> **PROBLEM REQUIREMENTS**
Below are the records; copy each line in which "boot" can be found.

> **DATASET RECORDS**
@[simp] theorem State.setMem_pending (m : Mem) : (s.setMem m).pending = s.pending := (rfl)
@[simp] theorem State.setMem_out (m : Mem) : (s.setMem m).out = s.out := (rfl)
@[simp] theorem State.setMem_freeCtr (m : Mem) : (s.setMem m).freeCtr = s.freeCtr := (rfl)
@[simp] theorem State.setMem_cmdId (m : Mem) : (s.setMem m).cmdId = s.cmdId := (rfl)
@[simp] theorem State.setMem_regs (m : Mem) : (s.setMem m).regs = s.regs := (rfl)
@[simp] theorem State.setMem_cnt (m : Mem) : (s.setMem m).cnt = s.cnt := (rfl)
@[simp] theorem State.setMem_bank (m : Mem) : (s.setMem m).bank = s.bank := (rfl)
@[simp] theorem State.setMem_arb (m : Mem) : (s.setMem m).arb = s.arb := (rfl)
@[simp] theorem State.setMem_fns (m : Mem) : (s.setMem m).fns = s.fns := (rfl)
@[simp] theorem State.setMem_tick (m : Mem) : (s.setMem m).tick = s.tick := (rfl)
@[simp] theorem State.setMem_pon (m : Mem) : (s.setMem m).pon = s.pon := (rfl)
@[simp] theorem State.setMem_alloc (m : Mem) : (s.setMem m).alloc = s.alloc := (rfl)
@[simp] theorem State.setMem_bonding (m : Mem) : (s.setMem m).bonding = s.bonding := (rfl)
@[simp] theorem State.setMem_buf (m : Mem) : (s.setMem m).buf = s.buf := (rfl)
@[simp] theorem State.setMem_chan (m : Mem) : (s.setMem m).chan = s.chan := (rfl)
@[simp] theorem State.setMem_sched (m : Mem) : (s.setMem m).sched = s.sched := (rfl)
@[simp] theorem State.setMem_time (m : Mem) : (s.setMem m).time = s.time := (rfl)
@[simp] theorem State.setMem_clsIn (m : Mem) : (s.setMem m).clsIn = s.clsIn := (rfl)
@[simp] theorem State.setMem_cls (m : Mem) : (s.setMem m).cls = s.cls := (rfl)
@[simp] theorem State.setMem_fwd (m : Mem) : (s.setMem m).fwd = s.fwd := (rfl)
@[simp] theorem State.setMem_running (m : Mem) : (s.setMem m).running = s.running := (rfl)
@[simp] theorem State.setMem_vec (m : Mem) : (s.setMem m).vec = s.vec := (rfl)
@[simp] theorem State.setMem_svl (m : Mem) : (s.setMem m).svl = s.svl := (rfl)
@[simp] theorem State.setMem_testLanes (m : Mem) : (s.setMem m).testLanes = s.testLanes := (rfl)
@[simp] theorem State.setMem_mac (m : Mem) : (s.setMem m).mac = s.mac := (rfl)
@[simp] theorem State.setMem_lanes (m : Mem) : (s.setMem m).lanes = s.lanes := (rfl)
@[simp] theorem State.setMem_pwr (m : Mem) : (s.setMem m).pwr = s.pwr := (rfl)
@[simp] theorem State.setMem_ciph (m : Mem) : (s.setMem m).ciph = s.ciph := (rfl)
@[simp] theorem State.setMem_boot (m : Mem) : (s.setMem m).boot = s.boot := (rfl)
@[simp] theorem State.setMem_jrn (m : Mem) : (s.setMem m).jrn = s.jrn := (rfl)
@[simp] theorem State.setMem_tap (m : Mem) : (s.setMem m).tap = s.tap := (rfl)

@[simp] theorem State.setDdr_pending (i : Nat) (w : Codeword) : (s.setDdr i w).pending = s.pending := (rfl)
@[simp] theorem State.setDdr_out (i : Nat) (w : Codeword) : (s.setDdr i w).out = s.out := (rfl)
@[simp] theorem State.setDdr_freeCtr (i : Nat) (w : Codeword) : (s.setDdr i w).freeCtr = s.freeCtr := (rfl)
@[simp] theorem State.setDdr_cmdId (i : Nat) (w : Codeword) : (s.setDdr i w).cmdId = s.cmdId := (rfl)
@[simp] theorem State.setDdr_regs (i : Nat) (w : Codeword) : (s.setDdr i w).regs = s.regs := (rfl)
@[simp] theorem State.setDdr_cnt (i : Nat) (w : Codeword) : (s.setDdr i w).cnt = s.cnt := (rfl)
@[simp] theorem State.setDdr_bank (i : Nat) (w : Codeword) : (s.setDdr i w).bank = s.bank := (rfl)
@[simp] theorem State.setDdr_arb (i : Nat) (w : Codeword) : (s.setDdr i w).arb = s.arb := (rfl)
@[simp] theorem State.setDdr_fns (i : Nat) (w : Codeword) : (s.setDdr i w).fns = s.fns := (rfl)
@[simp] theorem State.setDdr_tick (i : Nat) (w : Codeword) : (s.setDdr i w).tick = s.tick := (rfl)
@[simp] theorem State.setDdr_pon (i : Nat) (w : Codeword) : (s.setDdr i w).pon = s.pon := (rfl)
@[simp] theorem State.setDdr_alloc (i : Nat) (w : Codeword) : (s.setDdr i w).alloc = s.alloc := (rfl)
@[simp] theorem State.setDdr_bonding (i : Nat) (w : Codeword) : (s.setDdr i w).bonding = s.bonding := (rfl)
@[simp] theorem State.setDdr_buf (i : Nat) (w : Codeword) : (s.setDdr i w).buf = s.buf := (rfl)
@[simp] theorem State.setDdr_chan (i : Nat) (w : Codeword) : (s.setDdr i w).chan = s.chan := (rfl)
@[simp] theorem State.setDdr_sched (i : Nat) (w : Codeword) : (s.setDdr i w).sched = s.sched := (rfl)
@[simp] theorem State.setDdr_time (i : Nat) (w : Codeword) : (s.setDdr i w).time = s.time := (rfl)
@[simp] theorem State.setDdr_clsIn (i : Nat) (w : Codeword) : (s.setDdr i w).clsIn = s.clsIn := (rfl)
@[simp] theorem State.setDdr_cls (i : Nat) (w : Codeword) : (s.setDdr i w).cls = s.cls := (rfl)
@[simp] theorem State.setDdr_fwd (i : Nat) (w : Codeword) : (s.setDdr i w).fwd = s.fwd := (rfl)
@[simp] theorem State.setDdr_running (i : Nat) (w : Codeword) : (s.setDdr i w).running = s.running := (rfl)
@[simp] theorem State.setDdr_vec (i : Nat) (w : Codeword) : (s.setDdr i w).vec = s.vec := (rfl)
@[simp] theorem State.setDdr_svl (i : Nat) (w : Codeword) : (s.setDdr i w).svl = s.svl := (rfl)
@[simp] theorem State.setDdr_testLanes (i : Nat) (w : Codeword) : (s.setDdr i w).testLanes = s.testLanes := (rfl)
@[simp] theorem State.setDdr_mac (i : Nat) (w : Codeword) : (s.setDdr i w).mac = s.mac := (rfl)
@[simp] theorem State.setDdr_lanes (i : Nat) (w : Codeword) : (s.setDdr i w).lanes = s.lanes := (rfl)
@[simp] theorem State.setDdr_pwr (i : Nat) (w : Codeword) : (s.setDdr i w).pwr = s.pwr := (rfl)
@[simp] theorem State.setDdr_ciph (i : Nat) (w : Codeword) : (s.setDdr i w).ciph = s.ciph := (rfl)
@[simp] theorem State.setDdr_boot (i : Nat) (w : Codeword) : (s.setDdr i w).boot = s.boot := (rfl)
@[simp] theorem State.setDdr_jrn (i : Nat) (w : Codeword) : (s.setDdr i w).jrn = s.jrn := (rfl)
@[simp] theorem State.setDdr_tap (i : Nat) (w : Codeword) : (s.setDdr i w).tap = s.tap := (rfl)

@[simp] theorem State.setCore_pending (c : JCore) : (s.setCore c).pending = s.pending := (rfl)
@[simp] theorem State.setCore_out (c : JCore) : (s.setCore c).out = s.out := (rfl)
@[simp] theorem State.setCore_freeCtr (c : JCore) : (s.setCore c).freeCtr = s.freeCtr := (rfl)
@[simp] theorem State.setCore_cmdId (c : JCore) : (s.setCore c).cmdId = s.cmdId := (rfl)
@[simp] theorem State.setCore_regs (c : JCore) : (s.setCore c).regs = s.regs := (rfl)
@[simp] theorem State.setCore_cnt (c : JCore) : (s.setCore c).cnt = s.cnt := (rfl)
@[simp] theorem State.setCore_bank (c : JCore) : (s.setCore c).bank = s.bank := (rfl)
@[simp] theorem State.setCore_arb (c : JCore) : (s.setCore c).arb = s.arb := (rfl)
@[simp] theorem State.setCore_fns (c : JCore) : (s.setCore c).fns = s.fns := (rfl)
@[simp] theorem State.setCore_tick (c : JCore) : (s.setCore c).tick = s.tick := (rfl)
@[simp] theorem State.setCore_pon (c : JCore) : (s.setCore c).pon = s.pon := (rfl)
@[simp] theorem State.setCore_alloc (c : JCore) : (s.setCore c).alloc = s.alloc := (rfl)
@[simp] theorem State.setCore_bonding (c : JCore) : (s.setCore c).bonding = s.bonding := (rfl)
@[simp] theorem State.setCore_buf (c : JCore) : (s.setCore c).buf = s.buf := (rfl)
@[simp] theorem State.setCore_chan (c : JCore) : (s.setCore c).chan = s.chan := (rfl)
@[simp] theorem State.setCore_sched (c : JCore) : (s.setCore c).sched = s.sched := (rfl)
@[simp] theorem State.setCore_time (c : JCore) : (s.setCore c).time = s.time := (rfl)
@[simp] theorem State.setCore_clsIn (c : JCore) : (s.setCore c).clsIn = s.clsIn := (rfl)
@[simp] theorem State.setCore_cls (c : JCore) : (s.setCore c).cls = s.cls := (rfl)
@[simp] theorem State.setCore_fwd (c : JCore) : (s.setCore c).fwd = s.fwd := (rfl)
@[simp] theorem State.setCore_running (c : JCore) : (s.setCore c).running = s.running := (rfl)
@[simp] theorem State.setCore_vec (c : JCore) : (s.setCore c).vec = s.vec := (rfl)
@[simp] theorem State.setCore_svl (c : JCore) : (s.setCore c).svl = s.svl := (rfl)
@[simp] theorem State.setCore_testLanes (c : JCore) : (s.setCore c).testLanes = s.testLanes := (rfl)
@[simp] theorem State.setCore_mac (c : JCore) : (s.setCore c).mac = s.mac := (rfl)
@[simp] theorem State.setCore_lanes (c : JCore) : (s.setCore c).lanes = s.lanes := (rfl)
@[simp] theorem State.setCore_pwr (c : JCore) : (s.setCore c).pwr = s.pwr := (rfl)
@[simp] theorem State.setCore_mem (c : JCore) : (s.setCore c).mem = s.mem := (rfl)
@[simp] theorem State.setCore_ciph (c : JCore) : (s.setCore c).ciph = s.ciph := (rfl)
@[simp] theorem State.setCore_boot (c : JCore) : (s.setCore c).boot = s.boot := (rfl)
@[simp] theorem State.setCore_tap (c : JCore) : (s.setCore c).tap = s.tap := (rfl)
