theorem State.writeBack_only (f : Nat) :
    ∃ a', s.writeBack f = { s with out := a' } := by
  unfold State.writeBack State.emit; exact ⟨_, rfl⟩
@[simp] theorem State.writeBack_pending (f : Nat) : (s.writeBack f).pending = s.pending := by
  obtain ⟨_, h⟩ := s.writeBack_only f; rw [h]
@[simp] theorem State.writeBack_freeCtr (f : Nat) : (s.writeBack f).freeCtr = s.freeCtr := by
  obtain ⟨_, h⟩ := s.writeBack_only f; rw [h]
@[simp] theorem State.writeBack_cmdId (f : Nat) : (s.writeBack f).cmdId = s.cmdId := by
  obtain ⟨_, h⟩ := s.writeBack_only f; rw [h]
@[simp] theorem State.writeBack_regs (f : Nat) : (s.writeBack f).regs = s.regs := by
  obtain ⟨_, h⟩ := s.writeBack_only f; rw [h]
@[simp] theorem State.writeBack_cnt (f : Nat) : (s.writeBack f).cnt = s.cnt := by
  obtain ⟨_, h⟩ := s.writeBack_only f; rw [h]
@[simp] theorem State.writeBack_bank (f : Nat) : (s.writeBack f).bank = s.bank := by
  obtain ⟨_, h⟩ := s.writeBack_only f; rw [h]
@[simp] theorem State.writeBack_arb (f : Nat) : (s.writeBack f).arb = s.arb := by
  obtain ⟨_, h⟩ := s.writeBack_only f; rw [h]
@[simp] theorem State.writeBack_fns (f : Nat) : (s.writeBack f).fns = s.fns := by
  obtain ⟨_, h⟩ := s.writeBack_only f; rw [h]
@[simp] theorem State.writeBack_tick (f : Nat) : (s.writeBack f).tick = s.tick := by
  obtain ⟨_, h⟩ := s.writeBack_only f; rw [h]
@[simp] theorem State.writeBack_pon (f : Nat) : (s.writeBack f).pon = s.pon := by
  obtain ⟨_, h⟩ := s.writeBack_only f; rw [h]
@[simp] theorem State.writeBack_alloc (f : Nat) : (s.writeBack f).alloc = s.alloc := by
  obtain ⟨_, h⟩ := s.writeBack_only f; rw [h]
@[simp] theorem State.writeBack_bonding (f : Nat) : (s.writeBack f).bonding = s.bonding := by
  obtain ⟨_, h⟩ := s.writeBack_only f; rw [h]
@[simp] theorem State.writeBack_buf (f : Nat) : (s.writeBack f).buf = s.buf := by
  obtain ⟨_, h⟩ := s.writeBack_only f; rw [h]
@[simp] theorem State.writeBack_chan (f : Nat) : (s.writeBack f).chan = s.chan := by
  obtain ⟨_, h⟩ := s.writeBack_only f; rw [h]
@[simp] theorem State.writeBack_sched (f : Nat) : (s.writeBack f).sched = s.sched := by
  obtain ⟨_, h⟩ := s.writeBack_only f; rw [h]
@[simp] theorem State.writeBack_time (f : Nat) : (s.writeBack f).time = s.time := by
  obtain ⟨_, h⟩ := s.writeBack_only f; rw [h]
@[simp] theorem State.writeBack_clsIn (f : Nat) : (s.writeBack f).clsIn = s.clsIn := by
  obtain ⟨_, h⟩ := s.writeBack_only f; rw [h]
@[simp] theorem State.writeBack_cls (f : Nat) : (s.writeBack f).cls = s.cls := by
  obtain ⟨_, h⟩ := s.writeBack_only f; rw [h]
@[simp] theorem State.writeBack_fwd (f : Nat) : (s.writeBack f).fwd = s.fwd := by
  obtain ⟨_, h⟩ := s.writeBack_only f; rw [h]
@[simp] theorem State.writeBack_running (f : Nat) : (s.writeBack f).running = s.running := by
  obtain ⟨_, h⟩ := s.writeBack_only f; rw [h]
@[simp] theorem State.writeBack_vec (f : Nat) : (s.writeBack f).vec = s.vec := by
  obtain ⟨_, h⟩ := s.writeBack_only f; rw [h]
@[simp] theorem State.writeBack_svl (f : Nat) : (s.writeBack f).svl = s.svl := by
  obtain ⟨_, h⟩ := s.writeBack_only f; rw [h]
@[simp] theorem State.writeBack_testLanes (f : Nat) : (s.writeBack f).testLanes = s.testLanes := by
  obtain ⟨_, h⟩ := s.writeBack_only f; rw [h]
@[simp] theorem State.writeBack_mac (f : Nat) : (s.writeBack f).mac = s.mac := by
  obtain ⟨_, h⟩ := s.writeBack_only f; rw [h]
@[simp] theorem State.writeBack_lanes (f : Nat) : (s.writeBack f).lanes = s.lanes := by
  obtain ⟨_, h⟩ := s.writeBack_only f; rw [h]
@[simp] theorem State.writeBack_pwr (f : Nat) : (s.writeBack f).pwr = s.pwr := by
  obtain ⟨_, h⟩ := s.writeBack_only f; rw [h]
@[simp] theorem State.writeBack_mem (f : Nat) : (s.writeBack f).mem = s.mem := by
  obtain ⟨_, h⟩ := s.writeBack_only f; rw [h]
@[simp] theorem State.writeBack_ciph (f : Nat) : (s.writeBack f).ciph = s.ciph := by
  obtain ⟨_, h⟩ := s.writeBack_only f; rw [h]
@[simp] theorem State.writeBack_boot (f : Nat) : (s.writeBack f).boot = s.boot := by
  obtain ⟨_, h⟩ := s.writeBack_only f; rw [h]
@[simp] theorem State.writeBack_jrn (f : Nat) : (s.writeBack f).jrn = s.jrn := by
  obtain ⟨_, h⟩ := s.writeBack_only f; rw [h]
@[simp] theorem State.writeBack_tap (f : Nat) : (s.writeBack f).tap = s.tap := by
  obtain ⟨_, h⟩ := s.writeBack_only f; rw [h]
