-- ==== Sys2Proof/Laws/Exec.lean ====
section
/-! SUPPORT. exec, arm by arm: what it answers for each command. (Unfolding exec itself takes its 399 arms apart; these lemmas
do not.) -/

namespace Sys2Proof.Machine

> **ANSWER TO THIS PROBLEM**
@[simp] theorem State.setMem_boot (m : Mem) : (s.setMem m).boot = s.boot := (rfl)
@[simp] theorem State.setDdr_boot (i : Nat) (w : Codeword) : (s.setDdr i w).boot = s.boot := (rfl)
@[simp] theorem State.setCore_boot (c : JCore) : (s.setCore c).boot = s.boot := (rfl)
@[simp] theorem State.writeBack_boot (f : Nat) : (s.writeBack f).boot = s.boot := by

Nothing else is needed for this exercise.